(Recorded information Opens)
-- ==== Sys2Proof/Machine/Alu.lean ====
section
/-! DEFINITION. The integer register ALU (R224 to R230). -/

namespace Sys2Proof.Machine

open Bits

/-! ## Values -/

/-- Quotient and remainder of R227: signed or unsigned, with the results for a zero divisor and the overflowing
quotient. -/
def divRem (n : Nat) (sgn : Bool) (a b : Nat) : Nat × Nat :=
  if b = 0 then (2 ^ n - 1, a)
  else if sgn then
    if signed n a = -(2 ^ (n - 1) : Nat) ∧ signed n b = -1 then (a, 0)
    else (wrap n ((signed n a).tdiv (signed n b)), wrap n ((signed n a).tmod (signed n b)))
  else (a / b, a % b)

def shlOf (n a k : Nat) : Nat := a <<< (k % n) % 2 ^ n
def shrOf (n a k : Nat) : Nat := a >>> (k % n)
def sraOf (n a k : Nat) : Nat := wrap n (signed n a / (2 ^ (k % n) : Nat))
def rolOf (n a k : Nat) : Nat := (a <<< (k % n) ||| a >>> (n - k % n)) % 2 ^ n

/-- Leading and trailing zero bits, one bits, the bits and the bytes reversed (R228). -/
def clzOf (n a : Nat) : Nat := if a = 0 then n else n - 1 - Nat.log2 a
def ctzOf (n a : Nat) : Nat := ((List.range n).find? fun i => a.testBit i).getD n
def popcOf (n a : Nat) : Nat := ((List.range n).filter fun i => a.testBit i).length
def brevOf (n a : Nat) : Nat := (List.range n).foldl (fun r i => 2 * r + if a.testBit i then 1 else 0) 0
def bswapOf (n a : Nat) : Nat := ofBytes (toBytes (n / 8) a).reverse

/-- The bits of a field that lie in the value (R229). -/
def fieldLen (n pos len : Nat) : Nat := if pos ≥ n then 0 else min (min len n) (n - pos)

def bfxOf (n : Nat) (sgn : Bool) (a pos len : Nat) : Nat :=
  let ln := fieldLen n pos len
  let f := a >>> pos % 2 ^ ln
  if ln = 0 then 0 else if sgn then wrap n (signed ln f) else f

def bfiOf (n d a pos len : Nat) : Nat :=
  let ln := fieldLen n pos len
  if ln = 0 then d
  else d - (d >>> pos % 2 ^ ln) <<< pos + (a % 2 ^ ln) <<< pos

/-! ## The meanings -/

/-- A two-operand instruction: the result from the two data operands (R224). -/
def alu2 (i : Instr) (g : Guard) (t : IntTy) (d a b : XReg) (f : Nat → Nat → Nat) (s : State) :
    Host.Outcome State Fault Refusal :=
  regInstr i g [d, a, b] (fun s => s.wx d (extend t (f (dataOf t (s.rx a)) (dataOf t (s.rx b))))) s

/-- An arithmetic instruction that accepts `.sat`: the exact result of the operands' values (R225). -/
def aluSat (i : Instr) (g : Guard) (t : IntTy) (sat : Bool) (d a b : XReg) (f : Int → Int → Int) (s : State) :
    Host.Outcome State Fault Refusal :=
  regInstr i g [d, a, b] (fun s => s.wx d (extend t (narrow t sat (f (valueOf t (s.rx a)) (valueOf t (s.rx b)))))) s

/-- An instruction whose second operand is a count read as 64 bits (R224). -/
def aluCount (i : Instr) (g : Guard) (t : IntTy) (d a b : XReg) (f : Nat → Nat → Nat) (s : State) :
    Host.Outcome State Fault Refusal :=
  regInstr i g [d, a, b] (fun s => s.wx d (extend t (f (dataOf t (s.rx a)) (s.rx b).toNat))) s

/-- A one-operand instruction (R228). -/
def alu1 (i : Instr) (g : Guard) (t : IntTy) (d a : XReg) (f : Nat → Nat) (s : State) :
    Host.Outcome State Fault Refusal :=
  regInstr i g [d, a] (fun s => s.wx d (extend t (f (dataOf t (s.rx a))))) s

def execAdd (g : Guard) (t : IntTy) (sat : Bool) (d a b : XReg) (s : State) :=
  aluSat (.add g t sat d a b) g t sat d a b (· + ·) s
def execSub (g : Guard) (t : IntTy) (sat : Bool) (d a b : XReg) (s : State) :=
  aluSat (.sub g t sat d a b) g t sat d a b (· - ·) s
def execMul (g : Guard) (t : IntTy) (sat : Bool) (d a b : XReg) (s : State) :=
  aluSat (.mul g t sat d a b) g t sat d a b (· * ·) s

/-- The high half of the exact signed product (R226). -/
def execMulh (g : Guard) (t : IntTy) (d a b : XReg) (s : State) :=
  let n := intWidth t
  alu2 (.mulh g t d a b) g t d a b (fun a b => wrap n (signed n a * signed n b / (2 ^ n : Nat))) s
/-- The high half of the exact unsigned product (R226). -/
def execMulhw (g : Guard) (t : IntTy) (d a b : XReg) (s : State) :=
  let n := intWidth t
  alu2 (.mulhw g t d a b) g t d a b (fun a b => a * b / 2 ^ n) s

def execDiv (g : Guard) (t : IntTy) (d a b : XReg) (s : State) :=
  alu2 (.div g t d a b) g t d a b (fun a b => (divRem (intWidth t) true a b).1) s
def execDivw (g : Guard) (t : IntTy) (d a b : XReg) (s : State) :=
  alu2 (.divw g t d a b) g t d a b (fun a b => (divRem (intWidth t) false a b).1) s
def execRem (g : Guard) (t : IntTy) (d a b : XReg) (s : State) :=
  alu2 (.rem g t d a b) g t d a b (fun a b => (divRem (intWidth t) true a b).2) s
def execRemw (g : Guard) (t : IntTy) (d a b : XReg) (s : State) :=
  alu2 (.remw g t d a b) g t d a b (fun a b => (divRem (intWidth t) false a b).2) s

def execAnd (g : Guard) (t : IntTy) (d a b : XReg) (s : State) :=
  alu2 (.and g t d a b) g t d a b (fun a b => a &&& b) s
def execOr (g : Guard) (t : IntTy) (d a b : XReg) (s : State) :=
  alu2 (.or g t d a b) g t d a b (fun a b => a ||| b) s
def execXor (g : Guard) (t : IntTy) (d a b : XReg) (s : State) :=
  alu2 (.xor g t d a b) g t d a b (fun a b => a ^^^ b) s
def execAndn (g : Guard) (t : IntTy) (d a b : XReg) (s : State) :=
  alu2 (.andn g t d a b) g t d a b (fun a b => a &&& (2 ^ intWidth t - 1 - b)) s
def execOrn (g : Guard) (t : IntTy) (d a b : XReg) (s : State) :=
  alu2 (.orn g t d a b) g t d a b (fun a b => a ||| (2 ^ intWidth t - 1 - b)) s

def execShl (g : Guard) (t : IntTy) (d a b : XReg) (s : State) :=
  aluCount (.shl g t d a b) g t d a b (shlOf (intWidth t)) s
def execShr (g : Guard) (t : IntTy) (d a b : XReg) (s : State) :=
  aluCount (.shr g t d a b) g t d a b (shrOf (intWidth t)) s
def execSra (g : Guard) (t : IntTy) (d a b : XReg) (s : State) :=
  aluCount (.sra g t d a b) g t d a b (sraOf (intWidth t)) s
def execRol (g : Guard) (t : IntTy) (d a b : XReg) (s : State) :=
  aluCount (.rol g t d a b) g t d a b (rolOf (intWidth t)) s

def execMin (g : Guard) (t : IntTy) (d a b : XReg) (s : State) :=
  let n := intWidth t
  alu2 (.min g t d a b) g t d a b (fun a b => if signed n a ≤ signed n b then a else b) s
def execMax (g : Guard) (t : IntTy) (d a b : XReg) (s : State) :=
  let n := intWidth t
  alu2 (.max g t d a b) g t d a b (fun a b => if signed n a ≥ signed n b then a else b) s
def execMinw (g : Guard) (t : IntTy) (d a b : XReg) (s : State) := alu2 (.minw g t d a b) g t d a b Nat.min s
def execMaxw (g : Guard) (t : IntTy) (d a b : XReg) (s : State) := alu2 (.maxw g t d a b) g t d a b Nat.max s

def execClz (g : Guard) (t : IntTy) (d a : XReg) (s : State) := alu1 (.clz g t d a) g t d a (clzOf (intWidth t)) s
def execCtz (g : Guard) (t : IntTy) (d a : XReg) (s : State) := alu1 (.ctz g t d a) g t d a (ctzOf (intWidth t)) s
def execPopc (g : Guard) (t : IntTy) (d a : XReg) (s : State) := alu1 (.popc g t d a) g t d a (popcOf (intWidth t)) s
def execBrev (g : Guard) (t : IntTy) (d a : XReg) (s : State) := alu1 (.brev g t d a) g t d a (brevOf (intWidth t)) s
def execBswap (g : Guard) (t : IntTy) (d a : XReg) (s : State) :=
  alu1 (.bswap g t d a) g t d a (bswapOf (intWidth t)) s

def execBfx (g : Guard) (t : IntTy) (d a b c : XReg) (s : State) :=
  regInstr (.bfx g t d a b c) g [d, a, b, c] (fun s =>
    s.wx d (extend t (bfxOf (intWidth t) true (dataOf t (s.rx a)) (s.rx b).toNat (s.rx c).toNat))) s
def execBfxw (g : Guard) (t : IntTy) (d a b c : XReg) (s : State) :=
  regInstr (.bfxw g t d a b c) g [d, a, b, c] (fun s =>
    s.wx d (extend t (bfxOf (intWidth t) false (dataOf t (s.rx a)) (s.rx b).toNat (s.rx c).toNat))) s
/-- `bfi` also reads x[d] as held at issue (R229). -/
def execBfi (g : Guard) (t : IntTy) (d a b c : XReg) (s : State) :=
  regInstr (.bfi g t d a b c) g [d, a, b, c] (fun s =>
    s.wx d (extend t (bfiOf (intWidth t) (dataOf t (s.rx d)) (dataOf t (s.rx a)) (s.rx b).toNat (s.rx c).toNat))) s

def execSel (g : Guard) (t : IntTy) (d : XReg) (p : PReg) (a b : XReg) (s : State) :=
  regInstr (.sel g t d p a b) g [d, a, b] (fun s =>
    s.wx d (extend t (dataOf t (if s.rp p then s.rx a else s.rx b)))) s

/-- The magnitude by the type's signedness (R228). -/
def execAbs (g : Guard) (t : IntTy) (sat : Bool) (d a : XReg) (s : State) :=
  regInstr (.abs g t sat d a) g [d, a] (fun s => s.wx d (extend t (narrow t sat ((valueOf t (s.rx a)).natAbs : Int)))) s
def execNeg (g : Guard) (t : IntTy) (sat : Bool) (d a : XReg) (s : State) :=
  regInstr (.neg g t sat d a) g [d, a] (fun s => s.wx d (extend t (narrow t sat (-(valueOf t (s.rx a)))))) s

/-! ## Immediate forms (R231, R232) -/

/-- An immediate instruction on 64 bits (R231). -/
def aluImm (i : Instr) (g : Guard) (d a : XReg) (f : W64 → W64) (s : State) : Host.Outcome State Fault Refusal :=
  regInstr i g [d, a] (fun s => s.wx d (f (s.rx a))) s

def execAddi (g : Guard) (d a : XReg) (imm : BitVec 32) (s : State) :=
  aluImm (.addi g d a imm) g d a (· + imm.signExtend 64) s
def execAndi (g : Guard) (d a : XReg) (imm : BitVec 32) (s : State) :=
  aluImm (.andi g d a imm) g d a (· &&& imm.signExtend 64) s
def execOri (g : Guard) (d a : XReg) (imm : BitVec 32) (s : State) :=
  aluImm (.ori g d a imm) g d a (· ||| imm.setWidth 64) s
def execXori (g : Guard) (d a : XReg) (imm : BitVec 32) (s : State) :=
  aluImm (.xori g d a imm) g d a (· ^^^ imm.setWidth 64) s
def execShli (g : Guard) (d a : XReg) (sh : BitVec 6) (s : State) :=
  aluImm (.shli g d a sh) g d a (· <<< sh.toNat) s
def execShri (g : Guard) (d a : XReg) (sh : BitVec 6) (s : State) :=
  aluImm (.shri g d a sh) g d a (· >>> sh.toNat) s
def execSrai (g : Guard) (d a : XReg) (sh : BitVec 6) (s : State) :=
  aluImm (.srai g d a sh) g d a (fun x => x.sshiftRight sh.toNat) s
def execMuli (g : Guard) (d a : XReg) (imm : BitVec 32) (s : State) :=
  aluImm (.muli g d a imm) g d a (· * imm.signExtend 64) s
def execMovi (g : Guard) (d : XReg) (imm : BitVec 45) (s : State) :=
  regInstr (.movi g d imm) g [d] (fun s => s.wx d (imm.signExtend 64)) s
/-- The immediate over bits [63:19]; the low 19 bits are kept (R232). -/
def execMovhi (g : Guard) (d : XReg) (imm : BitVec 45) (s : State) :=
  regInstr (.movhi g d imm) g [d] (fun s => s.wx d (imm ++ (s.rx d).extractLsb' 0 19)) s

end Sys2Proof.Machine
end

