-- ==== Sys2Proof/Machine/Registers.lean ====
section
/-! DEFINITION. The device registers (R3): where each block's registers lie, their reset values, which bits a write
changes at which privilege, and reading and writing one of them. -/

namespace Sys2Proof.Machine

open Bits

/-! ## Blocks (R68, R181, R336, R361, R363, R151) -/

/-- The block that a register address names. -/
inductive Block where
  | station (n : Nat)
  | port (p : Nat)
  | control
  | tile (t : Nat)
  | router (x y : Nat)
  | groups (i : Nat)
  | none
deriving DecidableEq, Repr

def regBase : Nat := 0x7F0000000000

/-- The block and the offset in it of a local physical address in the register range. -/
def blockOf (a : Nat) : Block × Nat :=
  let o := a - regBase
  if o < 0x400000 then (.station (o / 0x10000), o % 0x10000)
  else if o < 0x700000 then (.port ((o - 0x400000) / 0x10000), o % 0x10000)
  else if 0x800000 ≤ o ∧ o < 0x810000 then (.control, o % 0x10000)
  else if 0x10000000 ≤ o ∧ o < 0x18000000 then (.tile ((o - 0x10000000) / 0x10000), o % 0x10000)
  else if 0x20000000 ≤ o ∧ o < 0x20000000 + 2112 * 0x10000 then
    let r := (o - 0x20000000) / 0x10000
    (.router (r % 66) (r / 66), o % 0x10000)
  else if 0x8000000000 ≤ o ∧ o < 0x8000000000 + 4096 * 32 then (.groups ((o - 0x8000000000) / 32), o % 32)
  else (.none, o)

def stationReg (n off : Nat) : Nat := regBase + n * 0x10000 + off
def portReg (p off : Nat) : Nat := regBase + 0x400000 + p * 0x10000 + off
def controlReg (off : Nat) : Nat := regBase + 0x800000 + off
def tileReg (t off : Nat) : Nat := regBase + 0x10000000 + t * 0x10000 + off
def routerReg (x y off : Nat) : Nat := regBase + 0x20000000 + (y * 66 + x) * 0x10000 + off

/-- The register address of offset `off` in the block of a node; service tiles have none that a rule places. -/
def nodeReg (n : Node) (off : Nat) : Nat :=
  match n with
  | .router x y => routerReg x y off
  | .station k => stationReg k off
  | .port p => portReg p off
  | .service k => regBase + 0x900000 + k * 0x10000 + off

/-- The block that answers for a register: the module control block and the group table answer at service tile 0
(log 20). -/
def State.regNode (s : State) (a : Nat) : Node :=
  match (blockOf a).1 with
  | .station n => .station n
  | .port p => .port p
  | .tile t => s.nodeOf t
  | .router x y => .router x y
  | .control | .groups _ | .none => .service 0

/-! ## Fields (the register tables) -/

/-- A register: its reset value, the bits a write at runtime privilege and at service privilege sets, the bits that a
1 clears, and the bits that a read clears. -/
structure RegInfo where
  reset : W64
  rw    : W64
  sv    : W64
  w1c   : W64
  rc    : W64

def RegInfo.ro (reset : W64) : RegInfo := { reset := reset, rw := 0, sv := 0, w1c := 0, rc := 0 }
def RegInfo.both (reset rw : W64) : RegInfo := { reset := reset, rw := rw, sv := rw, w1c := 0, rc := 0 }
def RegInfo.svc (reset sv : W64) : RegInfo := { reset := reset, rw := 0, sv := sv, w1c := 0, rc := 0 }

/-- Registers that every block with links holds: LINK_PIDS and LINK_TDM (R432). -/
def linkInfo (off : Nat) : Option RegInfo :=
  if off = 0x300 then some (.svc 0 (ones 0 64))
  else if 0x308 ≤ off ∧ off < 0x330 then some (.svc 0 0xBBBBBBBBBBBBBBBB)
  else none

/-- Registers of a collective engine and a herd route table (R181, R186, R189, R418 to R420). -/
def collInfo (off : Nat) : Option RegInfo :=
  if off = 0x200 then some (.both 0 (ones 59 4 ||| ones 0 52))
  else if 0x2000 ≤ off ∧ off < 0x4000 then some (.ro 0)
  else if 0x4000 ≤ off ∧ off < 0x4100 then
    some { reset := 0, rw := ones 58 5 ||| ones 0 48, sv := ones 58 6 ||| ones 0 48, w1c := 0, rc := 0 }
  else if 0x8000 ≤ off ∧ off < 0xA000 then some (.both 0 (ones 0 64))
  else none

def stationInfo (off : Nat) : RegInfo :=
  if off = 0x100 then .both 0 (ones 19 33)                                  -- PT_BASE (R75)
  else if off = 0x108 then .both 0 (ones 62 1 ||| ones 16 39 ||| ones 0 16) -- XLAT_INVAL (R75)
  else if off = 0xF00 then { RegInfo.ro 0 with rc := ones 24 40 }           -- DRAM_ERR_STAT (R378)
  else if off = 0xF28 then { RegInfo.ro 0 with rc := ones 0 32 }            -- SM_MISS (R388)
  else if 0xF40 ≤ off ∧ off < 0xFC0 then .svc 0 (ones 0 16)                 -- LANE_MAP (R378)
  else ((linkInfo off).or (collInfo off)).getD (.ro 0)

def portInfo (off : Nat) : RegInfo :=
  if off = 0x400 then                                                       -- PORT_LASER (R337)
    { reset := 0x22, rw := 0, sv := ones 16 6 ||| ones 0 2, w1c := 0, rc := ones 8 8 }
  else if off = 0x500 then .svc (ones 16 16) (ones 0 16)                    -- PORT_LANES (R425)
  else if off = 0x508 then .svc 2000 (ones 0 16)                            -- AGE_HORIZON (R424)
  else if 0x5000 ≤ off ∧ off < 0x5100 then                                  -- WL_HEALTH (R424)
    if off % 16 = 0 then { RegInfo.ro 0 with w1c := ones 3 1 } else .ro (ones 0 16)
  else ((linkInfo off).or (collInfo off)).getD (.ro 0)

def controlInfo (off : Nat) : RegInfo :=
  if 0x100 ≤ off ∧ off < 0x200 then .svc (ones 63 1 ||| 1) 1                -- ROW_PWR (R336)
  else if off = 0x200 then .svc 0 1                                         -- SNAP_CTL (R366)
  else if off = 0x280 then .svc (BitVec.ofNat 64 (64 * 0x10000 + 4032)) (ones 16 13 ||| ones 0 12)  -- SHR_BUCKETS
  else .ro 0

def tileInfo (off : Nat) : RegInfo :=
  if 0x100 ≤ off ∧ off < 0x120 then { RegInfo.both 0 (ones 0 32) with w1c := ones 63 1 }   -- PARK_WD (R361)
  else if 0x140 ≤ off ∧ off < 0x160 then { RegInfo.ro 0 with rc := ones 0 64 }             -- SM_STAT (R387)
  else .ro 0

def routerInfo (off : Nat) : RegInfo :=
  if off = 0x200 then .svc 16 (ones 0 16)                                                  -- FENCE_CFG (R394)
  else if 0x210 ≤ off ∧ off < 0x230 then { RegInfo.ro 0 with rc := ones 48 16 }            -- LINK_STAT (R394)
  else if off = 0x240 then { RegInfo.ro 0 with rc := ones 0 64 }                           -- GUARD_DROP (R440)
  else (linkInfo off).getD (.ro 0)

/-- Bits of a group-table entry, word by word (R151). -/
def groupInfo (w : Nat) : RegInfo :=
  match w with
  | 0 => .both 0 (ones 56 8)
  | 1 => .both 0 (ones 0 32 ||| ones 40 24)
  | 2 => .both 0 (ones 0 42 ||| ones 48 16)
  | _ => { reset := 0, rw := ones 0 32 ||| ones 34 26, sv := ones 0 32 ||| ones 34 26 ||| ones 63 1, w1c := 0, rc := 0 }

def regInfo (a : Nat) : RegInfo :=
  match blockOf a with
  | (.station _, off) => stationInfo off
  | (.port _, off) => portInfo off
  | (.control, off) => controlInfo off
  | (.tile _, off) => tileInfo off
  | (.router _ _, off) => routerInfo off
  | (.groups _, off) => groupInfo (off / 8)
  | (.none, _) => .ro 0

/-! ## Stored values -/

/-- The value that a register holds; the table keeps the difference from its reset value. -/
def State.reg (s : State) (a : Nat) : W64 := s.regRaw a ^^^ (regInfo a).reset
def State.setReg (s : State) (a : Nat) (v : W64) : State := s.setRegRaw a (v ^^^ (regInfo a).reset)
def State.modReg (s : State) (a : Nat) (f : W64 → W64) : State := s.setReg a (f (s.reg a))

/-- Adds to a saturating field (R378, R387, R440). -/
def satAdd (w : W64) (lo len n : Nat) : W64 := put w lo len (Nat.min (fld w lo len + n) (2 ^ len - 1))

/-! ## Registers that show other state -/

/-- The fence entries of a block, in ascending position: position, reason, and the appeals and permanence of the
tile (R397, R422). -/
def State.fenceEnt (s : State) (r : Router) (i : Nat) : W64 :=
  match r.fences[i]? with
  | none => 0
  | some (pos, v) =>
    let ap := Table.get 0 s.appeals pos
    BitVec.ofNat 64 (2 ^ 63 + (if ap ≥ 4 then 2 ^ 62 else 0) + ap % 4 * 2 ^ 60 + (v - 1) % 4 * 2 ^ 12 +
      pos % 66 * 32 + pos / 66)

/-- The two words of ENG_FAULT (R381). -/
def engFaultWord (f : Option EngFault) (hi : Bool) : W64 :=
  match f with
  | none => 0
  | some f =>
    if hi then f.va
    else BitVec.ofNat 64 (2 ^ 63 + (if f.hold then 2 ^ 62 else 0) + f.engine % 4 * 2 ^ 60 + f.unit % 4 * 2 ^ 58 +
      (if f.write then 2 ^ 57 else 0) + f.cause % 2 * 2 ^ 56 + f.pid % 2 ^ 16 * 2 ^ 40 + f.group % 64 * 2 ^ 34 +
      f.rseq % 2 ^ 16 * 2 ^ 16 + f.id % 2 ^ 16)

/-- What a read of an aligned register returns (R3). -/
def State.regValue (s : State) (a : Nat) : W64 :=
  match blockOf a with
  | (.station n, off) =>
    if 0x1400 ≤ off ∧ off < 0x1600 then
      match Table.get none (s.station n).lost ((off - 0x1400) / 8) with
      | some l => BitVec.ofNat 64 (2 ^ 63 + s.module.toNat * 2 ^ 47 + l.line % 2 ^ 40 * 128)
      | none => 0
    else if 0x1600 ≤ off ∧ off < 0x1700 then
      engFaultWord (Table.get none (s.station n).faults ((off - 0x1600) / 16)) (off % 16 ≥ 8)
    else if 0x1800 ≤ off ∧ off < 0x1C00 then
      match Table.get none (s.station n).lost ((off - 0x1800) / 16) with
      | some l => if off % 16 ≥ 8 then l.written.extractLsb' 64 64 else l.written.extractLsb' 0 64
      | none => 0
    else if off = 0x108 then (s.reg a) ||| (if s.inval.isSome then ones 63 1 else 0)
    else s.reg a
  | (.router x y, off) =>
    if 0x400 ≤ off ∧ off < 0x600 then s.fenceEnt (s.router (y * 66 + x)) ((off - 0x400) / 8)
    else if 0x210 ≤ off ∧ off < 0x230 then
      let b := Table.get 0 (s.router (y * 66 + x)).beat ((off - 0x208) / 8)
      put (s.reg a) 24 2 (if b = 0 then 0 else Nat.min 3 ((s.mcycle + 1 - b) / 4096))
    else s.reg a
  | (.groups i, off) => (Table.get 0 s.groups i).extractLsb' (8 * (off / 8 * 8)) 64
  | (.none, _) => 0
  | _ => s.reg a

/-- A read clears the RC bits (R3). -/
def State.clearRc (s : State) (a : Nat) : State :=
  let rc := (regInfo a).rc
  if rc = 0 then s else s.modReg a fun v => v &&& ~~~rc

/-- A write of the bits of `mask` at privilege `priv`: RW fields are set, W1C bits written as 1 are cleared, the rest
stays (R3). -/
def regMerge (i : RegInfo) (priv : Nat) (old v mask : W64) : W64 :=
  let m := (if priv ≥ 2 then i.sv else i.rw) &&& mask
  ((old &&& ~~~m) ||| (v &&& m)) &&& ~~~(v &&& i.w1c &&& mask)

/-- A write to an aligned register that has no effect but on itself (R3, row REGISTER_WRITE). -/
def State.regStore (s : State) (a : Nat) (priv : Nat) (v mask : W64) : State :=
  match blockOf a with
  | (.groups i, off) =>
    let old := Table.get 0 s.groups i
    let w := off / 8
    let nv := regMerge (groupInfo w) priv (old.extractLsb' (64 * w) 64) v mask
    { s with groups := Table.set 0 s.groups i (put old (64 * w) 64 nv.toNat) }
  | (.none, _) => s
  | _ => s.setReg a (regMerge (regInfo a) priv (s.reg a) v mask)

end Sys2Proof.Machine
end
(Recorded information Closes)
§ **Your goal**
Nothing beyond the line that contains "def shlOf (n" belongs in the answer; reproduce the entries exactly from their first line through it.

§ **Answer below**
-- ==== Sys2Proof/Machine/Alu.lean ====
section
/-! DEFINITION. The integer register ALU (R224 to R230). -/

namespace Sys2Proof.Machine

open Bits

/-! ## Values -/

/-- Quotient and remainder of R227: signed or unsigned, with the results for a zero divisor and the overflowing
quotient. -/
def divRem (n : Nat) (sgn : Bool) (a b : Nat) : Nat × Nat :=
  if b = 0 then (2 ^ n - 1, a)
  else if sgn then
    if signed n a = -(2 ^ (n - 1) : Nat) ∧ signed n b = -1 then (a, 0)
    else (wrap n ((signed n a).tdiv (signed n b)), wrap n ((signed n a).tmod (signed n b)))
  else (a / b, a % b)

def shlOf (n a k : Nat) : Nat := a <<< (k % n) % 2 ^ n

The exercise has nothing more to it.